:: WHAT THE TASK REQUIRES ::
The listing below holds a line with "exact ⟨sign, q, r, hrm, rfl, (key" and a line with "exact ⟨rfl, rfl⟩". Reproduce those two lines exactly, plus everything between them.

:: DATASET ENTRIES ::

- Opening Delimiter -

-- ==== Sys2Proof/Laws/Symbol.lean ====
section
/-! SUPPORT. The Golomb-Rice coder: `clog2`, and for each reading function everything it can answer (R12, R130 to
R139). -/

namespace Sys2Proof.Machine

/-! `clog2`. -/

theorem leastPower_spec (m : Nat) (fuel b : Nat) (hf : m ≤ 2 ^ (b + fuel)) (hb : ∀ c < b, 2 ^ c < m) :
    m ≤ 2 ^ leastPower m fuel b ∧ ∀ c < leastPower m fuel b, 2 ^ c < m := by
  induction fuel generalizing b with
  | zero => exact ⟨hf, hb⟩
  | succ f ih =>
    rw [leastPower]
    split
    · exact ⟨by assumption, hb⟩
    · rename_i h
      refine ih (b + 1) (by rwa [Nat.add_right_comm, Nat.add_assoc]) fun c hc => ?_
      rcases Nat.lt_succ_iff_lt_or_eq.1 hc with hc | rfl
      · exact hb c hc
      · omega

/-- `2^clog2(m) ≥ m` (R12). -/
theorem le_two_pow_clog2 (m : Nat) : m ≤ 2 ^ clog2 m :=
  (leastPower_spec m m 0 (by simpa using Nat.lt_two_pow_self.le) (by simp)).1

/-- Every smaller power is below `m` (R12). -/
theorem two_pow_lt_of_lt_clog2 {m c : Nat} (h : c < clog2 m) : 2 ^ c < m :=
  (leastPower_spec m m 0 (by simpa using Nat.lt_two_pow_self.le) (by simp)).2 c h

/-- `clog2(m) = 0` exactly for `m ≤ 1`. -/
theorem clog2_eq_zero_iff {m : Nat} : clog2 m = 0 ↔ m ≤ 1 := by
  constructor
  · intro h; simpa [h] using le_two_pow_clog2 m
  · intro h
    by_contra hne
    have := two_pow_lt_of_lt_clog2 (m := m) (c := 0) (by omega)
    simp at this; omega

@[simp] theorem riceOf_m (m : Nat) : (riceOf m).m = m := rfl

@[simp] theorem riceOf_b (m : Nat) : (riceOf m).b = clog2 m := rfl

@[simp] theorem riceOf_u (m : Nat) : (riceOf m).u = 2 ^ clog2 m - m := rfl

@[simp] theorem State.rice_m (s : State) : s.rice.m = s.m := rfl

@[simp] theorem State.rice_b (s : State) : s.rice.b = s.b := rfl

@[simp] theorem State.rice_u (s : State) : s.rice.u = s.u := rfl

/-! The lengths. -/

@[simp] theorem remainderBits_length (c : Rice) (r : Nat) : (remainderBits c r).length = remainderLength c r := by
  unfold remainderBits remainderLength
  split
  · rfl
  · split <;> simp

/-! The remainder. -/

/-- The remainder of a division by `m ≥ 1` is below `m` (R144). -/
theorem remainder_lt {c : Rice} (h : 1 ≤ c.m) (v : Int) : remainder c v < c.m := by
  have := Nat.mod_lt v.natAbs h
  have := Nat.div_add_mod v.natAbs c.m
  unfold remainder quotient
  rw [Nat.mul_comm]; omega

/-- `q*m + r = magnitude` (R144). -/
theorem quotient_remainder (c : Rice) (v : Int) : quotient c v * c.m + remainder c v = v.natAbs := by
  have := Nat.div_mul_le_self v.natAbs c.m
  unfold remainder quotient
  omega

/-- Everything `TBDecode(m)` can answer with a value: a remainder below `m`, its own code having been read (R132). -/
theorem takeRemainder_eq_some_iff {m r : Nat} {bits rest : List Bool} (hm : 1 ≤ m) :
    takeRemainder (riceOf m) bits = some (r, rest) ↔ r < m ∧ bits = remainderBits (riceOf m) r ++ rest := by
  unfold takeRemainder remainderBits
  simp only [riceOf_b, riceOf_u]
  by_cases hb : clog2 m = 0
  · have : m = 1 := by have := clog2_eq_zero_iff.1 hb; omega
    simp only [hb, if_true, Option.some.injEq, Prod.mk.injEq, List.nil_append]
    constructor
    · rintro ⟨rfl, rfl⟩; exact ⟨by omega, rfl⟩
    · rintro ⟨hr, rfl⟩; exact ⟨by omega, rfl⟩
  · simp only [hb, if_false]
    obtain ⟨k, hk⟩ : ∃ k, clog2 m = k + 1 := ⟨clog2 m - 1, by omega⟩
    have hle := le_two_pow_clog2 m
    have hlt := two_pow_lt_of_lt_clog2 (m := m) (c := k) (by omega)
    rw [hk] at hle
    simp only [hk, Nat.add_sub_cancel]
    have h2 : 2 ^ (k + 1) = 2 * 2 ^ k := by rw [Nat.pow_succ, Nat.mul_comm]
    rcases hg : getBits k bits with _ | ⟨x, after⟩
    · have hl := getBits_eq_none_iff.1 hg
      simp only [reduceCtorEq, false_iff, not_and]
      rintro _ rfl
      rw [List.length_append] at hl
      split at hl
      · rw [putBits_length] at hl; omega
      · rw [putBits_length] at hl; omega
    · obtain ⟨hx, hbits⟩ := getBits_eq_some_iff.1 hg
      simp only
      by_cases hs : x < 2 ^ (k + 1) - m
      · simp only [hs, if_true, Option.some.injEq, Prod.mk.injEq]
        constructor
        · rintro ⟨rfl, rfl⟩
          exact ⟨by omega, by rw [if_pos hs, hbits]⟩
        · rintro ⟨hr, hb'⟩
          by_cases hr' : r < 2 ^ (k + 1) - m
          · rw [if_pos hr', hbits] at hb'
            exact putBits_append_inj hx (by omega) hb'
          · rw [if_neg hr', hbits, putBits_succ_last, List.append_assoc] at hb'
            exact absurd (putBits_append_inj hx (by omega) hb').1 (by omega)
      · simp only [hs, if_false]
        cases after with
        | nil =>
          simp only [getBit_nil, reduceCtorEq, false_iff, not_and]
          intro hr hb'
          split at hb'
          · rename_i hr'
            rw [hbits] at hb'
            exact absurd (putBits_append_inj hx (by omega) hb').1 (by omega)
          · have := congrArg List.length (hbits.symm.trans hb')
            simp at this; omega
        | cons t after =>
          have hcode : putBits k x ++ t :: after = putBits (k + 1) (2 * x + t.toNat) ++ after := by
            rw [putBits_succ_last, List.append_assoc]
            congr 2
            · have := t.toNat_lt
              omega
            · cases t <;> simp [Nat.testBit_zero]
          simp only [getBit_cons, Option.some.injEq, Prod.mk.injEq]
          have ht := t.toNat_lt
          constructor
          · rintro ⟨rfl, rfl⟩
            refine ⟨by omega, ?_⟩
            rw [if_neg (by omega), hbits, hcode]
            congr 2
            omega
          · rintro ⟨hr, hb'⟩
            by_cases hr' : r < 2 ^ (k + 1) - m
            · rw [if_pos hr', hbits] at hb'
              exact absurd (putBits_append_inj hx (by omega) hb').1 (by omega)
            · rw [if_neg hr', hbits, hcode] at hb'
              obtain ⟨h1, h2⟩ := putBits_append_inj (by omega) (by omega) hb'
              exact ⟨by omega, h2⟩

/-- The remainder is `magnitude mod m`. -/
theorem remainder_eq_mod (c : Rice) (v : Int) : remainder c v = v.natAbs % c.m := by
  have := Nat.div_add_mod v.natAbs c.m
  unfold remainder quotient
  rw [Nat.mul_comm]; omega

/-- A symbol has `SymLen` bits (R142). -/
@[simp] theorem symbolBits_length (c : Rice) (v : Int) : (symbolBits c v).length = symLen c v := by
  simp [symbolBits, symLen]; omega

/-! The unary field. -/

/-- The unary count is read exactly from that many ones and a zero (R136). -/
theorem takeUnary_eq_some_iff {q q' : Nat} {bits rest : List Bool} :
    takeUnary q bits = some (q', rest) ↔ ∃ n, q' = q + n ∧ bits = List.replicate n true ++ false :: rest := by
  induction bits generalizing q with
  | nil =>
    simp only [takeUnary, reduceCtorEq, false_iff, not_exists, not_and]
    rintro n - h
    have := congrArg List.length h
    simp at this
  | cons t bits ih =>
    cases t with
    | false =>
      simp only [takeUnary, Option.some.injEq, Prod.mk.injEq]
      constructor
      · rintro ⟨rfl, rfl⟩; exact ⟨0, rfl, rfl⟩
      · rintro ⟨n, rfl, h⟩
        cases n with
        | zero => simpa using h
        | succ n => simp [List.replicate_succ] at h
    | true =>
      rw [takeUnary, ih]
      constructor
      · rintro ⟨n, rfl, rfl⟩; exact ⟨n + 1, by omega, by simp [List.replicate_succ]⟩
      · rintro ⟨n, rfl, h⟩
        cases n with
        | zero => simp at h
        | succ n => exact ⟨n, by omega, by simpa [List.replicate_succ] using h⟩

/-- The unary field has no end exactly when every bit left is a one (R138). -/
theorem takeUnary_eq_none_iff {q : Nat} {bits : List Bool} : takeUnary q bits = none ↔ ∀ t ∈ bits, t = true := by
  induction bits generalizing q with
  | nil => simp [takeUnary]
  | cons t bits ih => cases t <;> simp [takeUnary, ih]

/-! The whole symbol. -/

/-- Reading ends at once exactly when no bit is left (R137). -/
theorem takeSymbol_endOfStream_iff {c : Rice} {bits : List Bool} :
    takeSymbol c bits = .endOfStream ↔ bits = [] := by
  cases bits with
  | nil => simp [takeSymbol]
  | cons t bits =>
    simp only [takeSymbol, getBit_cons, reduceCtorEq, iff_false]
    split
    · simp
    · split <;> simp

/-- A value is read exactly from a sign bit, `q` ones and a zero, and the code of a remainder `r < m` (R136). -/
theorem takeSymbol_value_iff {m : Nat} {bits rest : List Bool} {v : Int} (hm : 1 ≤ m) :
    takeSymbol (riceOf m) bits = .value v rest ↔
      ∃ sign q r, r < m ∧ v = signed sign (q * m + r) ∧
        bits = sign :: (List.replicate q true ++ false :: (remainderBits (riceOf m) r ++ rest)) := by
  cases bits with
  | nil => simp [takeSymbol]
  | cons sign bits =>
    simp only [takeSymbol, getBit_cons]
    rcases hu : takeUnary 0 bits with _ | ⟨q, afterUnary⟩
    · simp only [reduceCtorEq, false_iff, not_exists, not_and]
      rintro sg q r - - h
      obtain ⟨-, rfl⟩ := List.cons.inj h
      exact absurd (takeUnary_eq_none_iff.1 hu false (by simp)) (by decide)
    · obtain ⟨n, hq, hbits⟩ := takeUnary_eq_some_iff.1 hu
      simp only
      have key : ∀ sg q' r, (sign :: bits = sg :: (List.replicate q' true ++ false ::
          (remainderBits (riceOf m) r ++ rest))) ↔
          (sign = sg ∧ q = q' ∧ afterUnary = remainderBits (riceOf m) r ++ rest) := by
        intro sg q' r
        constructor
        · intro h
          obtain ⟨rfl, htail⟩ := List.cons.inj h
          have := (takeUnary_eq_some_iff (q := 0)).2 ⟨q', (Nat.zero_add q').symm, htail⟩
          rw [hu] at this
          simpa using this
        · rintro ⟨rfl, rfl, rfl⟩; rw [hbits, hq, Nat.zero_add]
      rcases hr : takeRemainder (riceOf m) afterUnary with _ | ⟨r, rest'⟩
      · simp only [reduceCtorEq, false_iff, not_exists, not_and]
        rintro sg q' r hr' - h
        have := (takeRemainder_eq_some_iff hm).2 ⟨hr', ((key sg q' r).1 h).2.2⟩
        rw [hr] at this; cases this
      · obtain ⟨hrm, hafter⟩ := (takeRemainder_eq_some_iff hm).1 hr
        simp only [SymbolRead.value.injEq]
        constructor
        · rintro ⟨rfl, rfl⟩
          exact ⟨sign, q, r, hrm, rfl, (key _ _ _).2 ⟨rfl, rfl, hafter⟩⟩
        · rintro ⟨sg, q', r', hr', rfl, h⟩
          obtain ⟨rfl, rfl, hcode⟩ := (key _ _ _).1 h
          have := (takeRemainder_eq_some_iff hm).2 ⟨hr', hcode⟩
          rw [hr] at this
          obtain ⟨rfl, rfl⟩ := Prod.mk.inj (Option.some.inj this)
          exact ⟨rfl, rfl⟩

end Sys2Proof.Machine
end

- Closing Delimiter -

:: RESULT OF THIS TASK ::
          exact ⟨sign, q, r, hrm, rfl, (key _ _ _).2 ⟨rfl, rfl, hafter⟩⟩
        · rintro ⟨sg, q', r', hr', rfl, h⟩
          obtain ⟨rfl, rfl, hcode⟩ := (key _ _ _).1 h
          have := (takeRemainder_eq_some_iff hm).2 ⟨hr', hcode⟩
          rw [hr] at this
          obtain ⟨rfl, rfl⟩ := Prod.mk.inj (Option.some.inj this)
          exact ⟨rfl, rfl⟩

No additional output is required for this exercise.